Fundada em 1980, a Reserva Natural criava a categoria “proteção estrita”, implicando a proibição de atividades humanas dentro da área protegida. O Fundo Mundial para a Natureza (WWF), juntamente com o Instituto Indonésio de Pesquisas (LIPI) e os moradores locais, desenvolveu um programa de pesquisa em ciências sociais a longo prazo (“Cultura e conservação”, 1991-1997) e fez um mapeamento comunitário experimental, para provar que as comunidades dependiam dos recursos da floresta e que tinham direitos legítimos sobre as terras. Os resultados forneceram as provas necessárias para que, em 1994, fosse recomendada uma mudança de categoria, de Reserva Natural para Parque Nacional (onde é permitido realizar atividades tradicionais).
A questão dos direitos sociais, em especial, a falta de segurança em termos de posse da terra, foi identificada pela equipe do WWF como uma questão decisiva e prioritária a ser tratada no período 1996-2000. Embora os Dayak tivessem morado na área e utilizado os recursos florestais por séculos, a floresta que habitavam e manejavam era uma “floresta estatal” de livre acesso, motivo pelo qual o Estado podia outorgar direitos de exploração, ou criar uma área de conservação, sem necessidade do consentimento prévio das comunidades locais. Bem pouco era o poder das comunidades ao tentarem defender a floresta ou proteger sua fonte de sustento econômico contra os interesses das empresas madeireiras, a exploração de minas ou aqueles que vinham de fora para colher produtos da floresta.
Nessas circunstâncias, o projeto WWF Kayan Mentarang desenvolveu uma estratégia e um programa de atividades de campo que levariam ao reconhecimento legal das reivindicações e direitos “adat”, para permitir que as comunidades indígenas pudessem continuar utilizando e manejando os recursos da floresta na área de conservação.

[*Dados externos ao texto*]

-- ==== Sys2Proof/Machine/Decoder.lean ====
section
/-! DEFINITION. The needle's decoder (R150, R158 to R164, R183 to R186, R214 to R217, R244, R245, R247): the prefetch and branch buffers, headers in path order, one a VCLK. -/
namespace Sys2Proof.Machine

/-- The bytes of an image that a needle walks. -/
def State.imgBytes (s : State) (n : Nat) : Img → Bytes
  | .chart h => s.chart h
  | .skein q => match s.skein n q with | some k => k.data | none => []

/-- R138, R267: NPINS of an image. -/
def State.imgPins (s : State) (n : Nat) : Img → Nat
  | .chart h => hNpins (s.chart h)
  | .skein _ => hNpins (s.chart (s.chartOf n))

/-- R269: the place after a block; a skein that has ended continues in the next. -/
def State.nextPlace (s : State) (n : Nat) (img : Img) (off : Nat) : Img × Nat :=
  match img with
  | .chart h => (.chart h, off)
  | .skein q => if off * 64 ≥ (s.imgBytes n img).length then (.skein ((q + 1) % 2 ^ 32), 1) else (.skein q, off)

/-- The course after a block. -/
def State.afterBlock (s : State) (n : Nat) (img : Img) (off : Nat) (b : Block) : Nat := off + 1 + b.courses (s.imgPins n img)

/-- R185: stitch time of a decoded block that is still to issue. -/
def decTime (period : Nat → Nat) (ts pos reps : Nat) (b : Block) : Nat :=
  let times := if b.op = 0x02 ∨ b.op = 0x11 then b.count else 1
  (b.len * times - (b.len * reps + pos)) * period (if b.op = 0x0B then b.tset else ts)

/-- R185: the stitch time of decoded blocks, the first of them issued as far as pos and reps say, and the timing set after them. -/
def aheadOf (period : Nat → Nat) (ts pos reps : Nat) (q : List Dec) : Nat × Nat :=
  let go := fun (a : Nat × Nat × Bool) (d : Dec) =>
    let ts := if d.blk.op = 0x0B then d.blk.tset else a.2.1
    (a.1 + decTime period a.2.1 (if a.2.2 then pos else 0) (if a.2.2 then reps else 0) d.blk, ts, false)
  let x := q.foldl go (0, ts, true)
  (x.1, x.2.1)

/-- R185: the stitch time that stands decoded ahead of the timing channels, and the timing set after it. -/
def State.aheadTime (s : State) (n : Nat) : Nat × Nat :=
  let r := s.ndl n
  aheadOf (s.period n) (s.status n F.ndlStatusTset) r.pos r.reps r.queue

/-- R264: what has been issued and is in no open loop returns to the credit where nothing of it is left to issue. -/
def State.ringSettle (s : State) (n : Nat) : State :=
  let r := s.ndl n
  if !r.queue.isEmpty || !r.held.isEmpty then s else
  match r.cursor with
  | some (.skein q, off) =>
    if r.loops.any (fun l => match l.1 with | .skein _ => true | _ => false) then s
    else if (s.skein n q).isSome then s.ringReturn n q off
    else match r.ring.getLast? with
      | some k => if (k.seq + 1) % 2 ^ 32 = q then s.ringReturn n k.seq k.courses else s
      | none => s
  | _ => s

/-- R216: a block lies in a loop body of at most 8,192 courses that has run once: it comes from the prefetch buffer. -/
def State.replaying (s : State) (n : Nat) (img : Img) (off : Nat) : Bool :=
  (s.ndl n).loops.any (fun l => l.1 == img &&
    (let b := decodeBlock (courseAt (s.imgBytes n img) l.2.1)
     decide (l.2.1 < off ∧ off ≤ b.target ∧ l.2.2 < b.count ∧ b.target - (l.2.1 + 1) ≤ 8192)))

/-! The branch buffer (R214). -/

/-- The decoder's place and blocks. -/
def NdlRt.path (r : NdlRt) : Ahead := ⟨r.queue, r.cursor, r.resume, r.ringSeq, r.ringOff, r.loops, r.calls, r.wait⟩

/-- The decoder at another place. -/
def NdlRt.at (r : NdlRt) (a : Ahead) : NdlRt :=
  { r with queue := a.queue, cursor := a.cursor, resume := a.resume, ringSeq := a.ringSeq, ringOff := a.ringOff, loops := a.loops, calls := a.calls, wait := a.wait }

/-- R214: behind a decision the branch buffer begins at its TARGET and at the block after it. -/
def NdlRt.fork (r : NdlRt) (d : Dec) : NdlRt :=
  let next := { r.path with queue := [], wait := false }
  { r with ahead := some ({ next with cursor := some (d.img, d.blk.target) }, next) }

/-- R159 to R164, R183, R217: where the decoder goes from a block, and whether the block waits in the queue for issue; the loop stack has 8 entries, the call stack 16. -/
def State.decodeMove (s : State) (n : Nat) (img : Img) (off : Nat) (b : Block) : State :=
  let r := s.ndl n
  let nx := s.nextPlace n img (s.afterBlock n img off b)
  let outer := ((r.loops.filter (fun l => l.1 == img)).getLast?.map (·.2.1)).getD 0
  let d : Dec := ⟨img, off, b, r.loops.length, r.calls.length, match img with | .skein _ => outer | _ => 0, r.decodedAt, (r.ringSeq, r.ringOff), s.replaying n img off, r.past⟩
  let past := match img with | .skein _ => max r.past (off + 1) | .chart _ => 0
  let goto := fun (p : Option (Img × Nat)) => s.setNdl n { r with cursor := p }
  let put := fun (p : Option (Img × Nat)) (w : Bool) => s.setNdl n { r with queue := r.queue ++ [d], cursor := p, wait := w, past := 0 }
  match b.op with
  | 0x03 =>
    if b.count = 0 then goto (some (s.nextPlace n img (b.target + 1)))
    else s.setNdl n { r with past := past, cursor := some nx, loops := ((img, off, b.count) :: r.loops).take 8 }
  | 0x04 =>
    match r.loops with
    | (i, o, left) :: t => if left ≤ 1 then s.setNdl n { r with past := past, cursor := some nx, loops := t } else s.setNdl n { r with past := past, cursor := some (i, o + 1), loops := (i, o, left - 1) :: t }
    | [] => goto (some nx)
  | 0x05 => s.setNdl n { r with cursor := some (if bit b.arg 15 then .chart (b.arg % 1024) else img, b.target), calls := (nx :: r.calls).take 16 }
  | 0x06 => match r.calls with | p :: t => s.setNdl n { r with cursor := some p, calls := t } | [] => goto none
  | 0x07 => goto (some (img, b.target))
  | 0x08 | 0x09 | 0x0A => s.setNdl n (({ r with queue := r.queue ++ [d], cursor := some nx, wait := true } : NdlRt).fork d)
  | 0x12 =>
    match img with
    | .chart _ => s.setNdl n { r with queue := r.queue ++ [d], cursor := some (.skein r.ringSeq, r.ringOff), resume := some (img, b.target) }
    | .skein q => if bit b.flags 0 then put (some nx) false
      else s.setNdl n { r with queue := r.queue ++ [d], cursor := r.resume, resume := none, ringSeq := (q + 1) % 2 ^ 32, ringOff := 1 }
  | 0xFF => put none true
  | _ => put (some nx) false

/-- R507: a needle reads a segment from the Stitch Cache: it is resident, and no switch of it is pending for the needle. -/
def State.cached (s : State) (n h course : Nat) : Bool :=
  let g := s.segOf h course
  s.plc.resident.contains (segKey h g) && !s.plc.switches.any (fun c => c.handle == h && c.seg == g && bit c.needles n)

/-- R858: the Stitch Cache read of a course of a chart, where its segment is resident; the answer says whether the needle has been frogged. The course's number in the
cache is a free value (notes/assumptions/3.md). -/
def State.cacheRead (s : State) (n : Nat) (img : Img) (course : Nat) : Bool × State :=
  match img with
  | .skein _ => (false, s)
  | .chart h =>
    if !s.cached n h course then (false, s) else
    let (k, s) := s.checked Ev.scEccU n
    if k = 0 then (false, s)
    else
      let at' := Config.freeValue s.freeCtr
      let s := s.draw
      if k = 1 then (false, s.raise Ev.scEccC 0xFFFF n 1 at' (some 0) false) else (true, s.frogFault n Ev.scEccU 1 at')

/-- R215, R216: a needle takes a course: from the prefetch buffer where it was read ahead or is replayed, else from its residence, from which it enters the buffer. -/
def State.takeCourse (s : State) (n : Nat) (img : Img) (course : Nat) (replay used : Bool) : Bool × State :=
  let p := (s.ndl n).pre
  let here := p.any (fun h => h.img == img && h.course == course && (replay || !h.used))
  let keep := p.filter (fun h => !(h.img == img && h.course == course))
  let s' := if here then (false, s) else s.cacheRead n img course
  if s'.1 then (true, s'.2) else (false, s'.2.setNdl n { s'.2.ndl n with pre := lastN 16384 (keep ++ [⟨img, course, used⟩]) })

/-- R208, R210: the first 64 courses from ENTRY in address order, or as many as the image has, read from q + 10 to q + 41. -/
def State.castRead (s : State) (n : Nat) : Bool × State :=
  let h := s.chartOf n
  let e := hEntry (s.chart h)
  let q := (s.ndl n).q
  (List.range (min 64 ((s.chart h).length / 64 - e))).foldl (fun (a : Bool × State) i =>
    if a.1 then a else (a.2.reach (q + (10 + i / 2) * vclkFs)).takeCourse n (.chart h) (e + i) false false) (false, s.setNdl n { s.ndl n with warm := true })

/-- R150, R244, R245, R247, R250: a header decoded, after its checkers: its course, its CRC, and the one microword that the dispatch table gives its OP. -/
def State.decodeAt (s : State) (n : Nat) (img : Img) (off : Nat) : State :=
  let (dead, s) := s.takeCourse n img off (s.replaying n img off) true
  if dead then s else
  let c := courseAt (s.imgBytes n img) off
  let b := decodeBlock c
  let (k, s) := s.checked Ev.chartCrc n
  if k ≠ 0 || !blockCrcOk c then s.frogFault n Ev.chartCrc 4 off else
  let u := s.trapped b.op
  let (k, s) := s.checked Ev.ucodeParity n
  if k ≠ 0 || s.uBad u then s.frogFault n Ev.ucodeParity 4 u else
  let s := s.setNdl n { s.ndl n with uaddr := u }
  let s := s.ndlTraceAt n 1 u b.op off
  let s := if u = b.op then s else s.ndlTraceAt n 11 b.op b.op off
  s.decodeMove n img off b

/-- R185, R214: a path on which the decoder can go on: it has a place in an image and less than 64 VCLK of stitch time. -/
def State.canDecode (s : State) (n ts pos reps : Nat) (a : Ahead) : Bool :=
  !a.wait && (a.queue.isEmpty || decide ((aheadOf (s.period n) ts pos reps a.queue).1 < 64 * vclkFs)) &&
  (match a.cursor with | some (img, off) => decide (off * 64 < (s.imgBytes n img).length) | none => false)

/-- R214: one header decoded into the branch buffer, on TARGET's path or the other. -/
def State.decodeAhead (s : State) (n : Nat) (target : Bool) (a b : Ahead) (place : Img × Nat) : State :=
  let main := (s.ndl n).path
  let s := (s.setNdl n ((s.ndl n).at (if target then a else b))).decodeAt n place.1 place.2
  if !s.busyNeedle n then s else
  let c := (s.ndl n).path
  s.setNdl n { (s.ndl n).at main with ahead := some (if target then (c, b) else (a, c)) }

/-- R185, R208, R214: BLOCK_DECODE: the needle decodes the next header, from q + 42 VCLK on, one a VCLK, at most 64 VCLK of stitch time ahead; behind a decision it fills
the branch buffer, TARGET's path first (notes/assumptions/53.md). -/
def runBlockDecode (needle : Nat) (s : State) : Res :=
  let r := s.ndl needle
  if !s.busyNeedle needle || decide (s.now < r.q + vclkFs) then .next s else
  let (dead, s) := if r.warm then (false, s) else s.castRead needle
  if dead then .next s else
  let r := s.ndl needle
  let t := r.decodedAt + vclkFs
  let go := fun (_ : Unit) => (s.reach t).setNdl needle { (s.reach t).ndl needle with decodedAt := max t (s.edgeBefore vclkFs (max s.now t)) }
  let (_, ts) := s.aheadTime needle
  if s.canDecode needle (s.status needle F.ndlStatusTset) r.pos r.reps r.path then
    (match r.cursor with | some p => .next (((go ()).decodeAt needle p.1 p.2).ringSettle needle) | none => .next s)
  else match r.ahead with
    | none => .next s
    | some (a, b) =>
      if s.canDecode needle ts 0 0 a then (match a.cursor with | some p => .next ((go ()).decodeAhead needle true a b p) | none => .next s)
      else if s.canDecode needle ts 0 0 b then (match b.cursor with | some p => .next ((go ()).decodeAhead needle false a b p) | none => .next s)
      else .next s

end Sys2Proof.Machine
end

Essas atividades incluíram: mapeamento comunitário; avaliações qualitativas do uso e disponibilidade de recursos florestais com valor econômico; oficinas para o reconhecimento da categoria “tana ulen”, ou floresta sob manejo consuetudinário tradicional; planejamento participativo para as recomendações de zonificação e o novo traçado dos limites externos do parque; redação de normas “adat”, ou tradicionais, para o manejo do parque nacional; fortalecimento das organizações locais e desenvolvimento institucional.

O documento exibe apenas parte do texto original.